Single by Siouxsie and the Banshees

from the album Tinderbox
- B-side: "Lullaby"; "Umbrella";
- Released: 28 February 1986
- Recorded: May 1985
- Genre: Alternative rock
- Label: Polydor
- Songwriters: Susan Ballion, Peter Edward Clarke and Steven Severin
- Producers: Siouxsie and the Banshees

Siouxsie and the Banshees singles chronology
| "Cities in Dust" (1985) | "Candyman" (1986) | "This Wheel's on Fire" (1987) |

Music video
- "Candyman" on YouTube

= Candyman (Siouxsie and the Banshees song) =

"Candyman" is a song written and produced by British rock band Siouxsie and the Banshees. It was released as the second single from their seventh studio album Tinderbox (1986). The song became the band's 13th top 40 hit, peaking at number 34 in the UK Singles Chart.

The song is about child abuse. Musically, it is a guitar-based number with distinctive use of arpeggios by John Valentine Carruthers.
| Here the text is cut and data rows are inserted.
-- ==== Sys2Proof/Machine/Parking.lean ====
section
/-! DEFINITION. The floor and its grace timer, parking in BIVOUAC, rations over MCTP, the thermal model's update and the thermal stops
(R204, R425, R427 to R433, R440, R443, R445, R446). -/

namespace Sys2Proof.Machine

open Sys2Proof

/-! ### The floor (R427 to R429) -/

/-- FLOOR_EPISODE_START (R427): ten governor ticks above the ration at rung 20. -/
def execFloorEpisodeStart (s : State) : Out :=
  if governs s && !s.pwr.floorOn && s.pwr.rationRung == 20 && decide (10 ≤ s.pwr.overTicks) then
    let body := leBytes 4 s.pwr.forceMw ++ leBytes 4 s.pwr.floorMw
    let s := s.modPwr fun p => { p with floorOn := true, graceEnd := some (s.aon + 50000 * p.graceMs), underTicks := 0 }
    .next (sendHealth 5 0 (raiseEvent 0x60 0 body (powerCount 3 s)))
  else .next s

/-- GRACE_EXPIRE (R428). -/
def execGraceExpire (s : State) : Out :=
  match s.pwr.graceEnd with
  | some t =>
    if t ≤ s.aon then
      let s := s.modPwr fun p => { p with graceEnd := none }
      if s.dev == .run || s.dev == .backsight then .next (raiseRungs (s.modPwr fun p => { p with parkPending := true, parkGrace := true }))
      else if governs s then .next (startPark s)
      else .next s
    else .next s
  | none => .next s

/-- A write of `PWR_CFG` (R429): at once, the running grace timer included; a value out of range is ignored. -/
def writePwrCfg (v : Nat) (s : State) : State :=
  let ms := bits v 31 16
  if 100 ≤ ms ∧ ms ≤ 60000 then
    s.modPwr fun p => { p with graceMs := ms, graceEnd := p.graceEnd.map fun t => t - 50000 * p.graceMs + 50000 * ms }
  else s

/-- PWR_CFG_WRITE (R429). -/
def execPwrCfgWrite (value : W32) (s : State) : Out := .next (if hostWrites s false then writePwrCfg value.toNat s else s)

/-! ### Parking (R430) -/

/-- PARK: at once where no traverse executes, otherwise at step 8 of the next station. -/
def takePark (c : InCmd) (s : State) : State :=
  let s := s.modPwr fun p => { p with parkCmds := p.parkCmds ++ [c.id] }
  if s.dev == .run || s.dev == .backsight then s.modPwr fun p => { p with parkPending := true } else startPark s

def execPark (s : State) : Out := .next (hostStep (fun c => c.opcode == 0x0D) takePark s)

/-- Stacks enter self-refresh, with every write-combining buffer flushed (R212). -/
def selfRefresh (s : State) : State := (flushAll s).modHbm fun h => { h with selfRefresh := tableOf false [true, true, true, true] }

/-- The regions' PLLs stop (R33). -/
def stopPlls (s : State) : State :=
  (List.range 4).foldl (fun s r => s.modReg r fun g => { g with pll := false, nclk := false, safe := false, changing := false, stretch := false }) s

/-- Complete commands with one status and VALUE. -/
def completeAll (ids : List Nat) (status value : Nat) (s : State) : State := ids.foldl (fun s i => complete i status value s) s

/-- PARK_COMPLETE (R430): steps 3 to 5 have ended. What step 2 copies stays where it is, for UNPARK puts it back (log 86). -/
def execParkComplete (errs : List ReadErr) (s : State) : Out :=
  meeting errs (fun s =>
    if s.pwr.parking then
      let s := (stopPlls (selfRefresh s)).modPins fun p => { p with vcore := false }
      let s := enterKeepalive s
      let cmds := s.pwr.parkCmds
      let from' := s.dev
      let s := s.modPwr fun p =>
        { p with parking := false, parkPending := false, parkGrace := false, graceEnd := none, parkCmds := [], parkedFrom := some from' }
      .next (completeAll cmds 0 (if s.job.valid then s.job.last else 0) { s with dev := .bivouac })
    else .next s) s

/-- UNPARK (R433). -/
def takeUnpark (c : InCmd) (s : State) : State :=
  if s.dev == .bivouac then
    if s.pwr.forceMw < s.pwr.floorMw then complete c.id 0x32 0 s
    else s.modPwr fun p => { p with unparkCmds := p.unparkCmds ++ [c.id] }
  else complete c.id 0 0 s

def execUnpark (s : State) : Out := .next (hostStep (fun c => c.opcode == 0x0E) takeUnpark s)

/-- A region's clock starts at the slowest rung that its limits ask for. -/
def startClock (r : Nat) (s : State) : State :=
  let n := allowedRung s r
  s.modReg r fun g =>
    { g with rung := n, point := min n 5, volt := min n 5, pll := true, nclk := true, fresh := true, safe := false, changing := false }

/-- The regions in service start their clocks; an alert that stands, or that power-up has seen, holds rung 20 from then on (R434, R435, R520). -/
def startClocks (s : State) : State :=
  let held := s.pwr.alert
  let alert := alertStands s || held
  let until' := if alertPin s then none else if s.dev == .boot && held then some (s.aon + 50000) else s.pwr.alertEnd
  let s := s.modPwr fun p => { p with alert := alert, alertEnd := until' }
  (List.range 4).foldl (fun s r => if regionUp s r then startClock r s else s) s

/-- UNPARK_COMPLETE (R433): the steps of parking in reverse, and the state held before; ration rung 5. -/
def execUnparkComplete (errs : List ReadErr) (s : State) : Out :=
  moving errs (fun s =>
    if s.dev == .bivouac && !s.pwr.unparkCmds.isEmpty then
      let s := (s.modPins fun p => { p with vcore := true }).modPwr fun p => { p with rationRung := 5, lowTicks := 0, sinceMove := 0 }
      let s := leaveKeepalive ((startClocks s).modHbm fun h => { h with selfRefresh := [] })
      let cmds := s.pwr.unparkCmds
      let back := s.pwr.parkedFrom.getD .ready
      let s := completeAll cmds 0 0 (({ s with dev := back }).modPwr fun p => { p with unparkCmds := [], parkedFrom := none })
      match s.job.run with
      | some r => .next (if r.phase == .parked then startLeg (r.j + 1) s else s)
      | none => .next s
    else .next s) s

/-! ### Rations over MCTP (R425) -/

/-- The body of a ration response. -/
def rationBody (cmd code : Nat) (s : State) : List Byte :=
  leBytes 1 cmd ++ leBytes 1 code ++ leBytes 4 s.pwr.forceMw ++ leBytes 4 (inputMw s 100) ++ leBytes 8 (s.pwr.totalPj / 1000000)
    ++ leBytes 1 s.pwr.rationRung ++ leBytes 1 s.dev.code

/-- Put a message on the I3C transport. -/
def i3cSend (m : MctpMsg) (s : State) : State :=
  s.modIdn fun d => let t := { d.i3c with out := some m }; { d with i3c := t }



/-- SET_RATION (R425, R423). -/
def setRation (cmd mw : Nat) (s : State) : State :=
  let s := rationArrived (s.modPwr fun p => { p with mctpMw := mw })
  i3cSend (.ration (rationBody cmd (if newRation s < s.pwr.floorMw then 1 else 0) s)) s

/-- A ration request: a reserved CMD, or a 1 in a reserved bit, is answered INVALID. -/
def rationRequest (cmd rsv arg : Nat) (s : State) : State :=
  if rsv = 0 ∧ cmd = 1 then setRation cmd arg s
  else if rsv = 0 ∧ cmd = 2 ∧ arg = 0 then i3cSend (.ration (rationBody cmd 0 s)) s
  else i3cSend (.ration (rationBody cmd 2 s)) s

/-- The address that the I3C target answers to: the dynamic one, or without one the static address (R509). -/
def i3cAddress (s : State) : Nat := s.idn.i3cAddr.getD 0x3A

/-- A ration message is carried by I3C alone; PCIe VDM discards its type (R509). -/
def rationReaches (s : State) (t : Transport) : Bool :=
  !(s.dev == .off) && (match t with | .pcieVdm => false | .i3c a => a.toNat == i3cAddress s)

/-- SET_RATION (R425). -/
def execSetRation (t : Transport) (cmd rsv : Byte) (mw : W32) (s : State) : Out :=
  .next (if rationReaches s t then rationRequest cmd.toNat rsv.toNat mw.toNat s else s)

/-- GET_POWER (R425). -/
def execGetPower (t : Transport) (cmd rsv : Byte) (arg : W32) (s : State) : Out :=
  .next (if rationReaches s t then rationRequest cmd.toNat rsv.toNat arg.toNat s else s)

/-! ### FAULT and the thermal stops (R445, R446) -/

/-- Every command in progress ends with no further effect (log 83). -/
def endCommands (s : State) : State :=
  s.host.cmds.foldl (fun s c => complete c.id 0x14 (if c.opcode = 2 ∨ c.opcode = 9 then s.job.last else 0) s) s

/-- The device goes to FAULT: no traverse executes, and nothing waits for a command. -/
def enterFault (s : State) : State :=
  let s := endCommands s
  let s := stopClocks (stopBlocks (s.modJob fun j => { j with run := none, loading := none }))
  let s := s.modHost fun h => { h with dmas := [] }
  let s := s.modMem fun m => { m with ckpts := [], fill := none, shadow := none }
  let s := s.modPwr fun p =>
    { p with parking := false, parkPending := false, parkGrace := false, parkCmds := [], unparkCmds := [], parkedFrom := none, graceEnd := none }
  { s with dev := .fault }

/-- Every port goes dark: its light and its lanes are gone. -/
def lightsOut (s : State) : State := (List.range 16).foldl (fun s p => portOff p s) s

/-- A thermal stop: orderly or at once. The rails but VAON go; scratchpads and HBM lose their contents (log 87). -/
def thermalStop (orderly : Bool) (s : State) : State :=
  let s := enterFault s
  let s := if orderly then selfRefresh s else s
  let s := (stopPlls (lightsOut s)).modPins fun p => { p with vcore := false, vopt := false, vsram := false, vhbm := false, thermtrip := true }
  let s := (s.modBlks fun b => { b with blk := [] }).modHbm fun h => { h with dram := [], poison := [], bad := [], wcb := [] }
  recordFatal { level := 3, cls := 3, code := 0x407, detail := bitAt orderly 0 } (s.modOe fun o => { o with eng := [], txTest := [] })

/-- The thermal model can stop the device: it has not been stopped. -/
def stoppable (s : State) : Bool := modelRuns s && !s.pins.thermtrip

/-- A region stands at rung 20 with its current limit at 20 %. -/
def cornered (s : State) : Bool := (List.range 4).any fun r => (regPwr s r).rung == 20 && (regPwr s r).curLimit == 20

/-- Thermal shutdown, where one of the two cases of R445 holds. -/
def judgeShutdown (s : State) : State :=
  if !stoppable s then s
  else if atShutdown s then thermalStop false s
  else
    match s.therm.shutdownIn with
    | some us => if cornered s && decide (us ≤ 10000) then thermalStop (decide (2000 ≤ us)) s else s
    | none => s

/-! ### The thermal model (R204, R250, R440, R443) -/

/-- A stack's refresh rate follows the hottest estimate of the base die under it, with 4 °C of hysteresis. -/
def judgeRefresh (s : State) : State :=
  (List.range 8).foldl
    (fun s k =>
      let t := hottest s.therm.node (locNodes (4 + k / 2))
      s.modHbm fun h => { h with double := h.double.set false k (decide (850 < t) || (h.double.get false k && !decide (t < 810))) }) s

/-- The new estimates and predictions. -/
def takeEstimates (est : ThermEst) (s : State) : State :=
  s.modTherm fun m =>
    { m with node := est.nodes.foldl (fun t (k, v) => t.set 0 k.val v) m.node, shutdownIn := est.shutdownIn,
             activity := est.activity.foldl (fun t (k, v) => t.set 0 k.val v) m.activity,
             ring := est.rings.foldl (fun t (k, v) => t.set 0 k.val v) m.ring }

/-- THERMAL_MODEL_UPDATE (R440). -/
def execThermalModelUpdate (est : ThermEst) (s : State) : Out :=
  if !modelRuns s then .next s
  else
    let s := judgeRefresh (judgeLocations (takeEstimates est s))
    let s := est.rings.foldl (fun s (k, mK) => feedForward k.val mK s) s
    .next (judgeShutdown s)

end Sys2Proof.Machine
end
Melody Maker hailed the single upon its release, saying it was "thrilling". [...] "Big and brash and clashing, its many parts combine to form one spirited, unpredictable yet wholly co-ordinated outburst while Siouxsie's voice, in confident control, bounces up and down and around the repeating motifs, and unexpected twist of arrangements."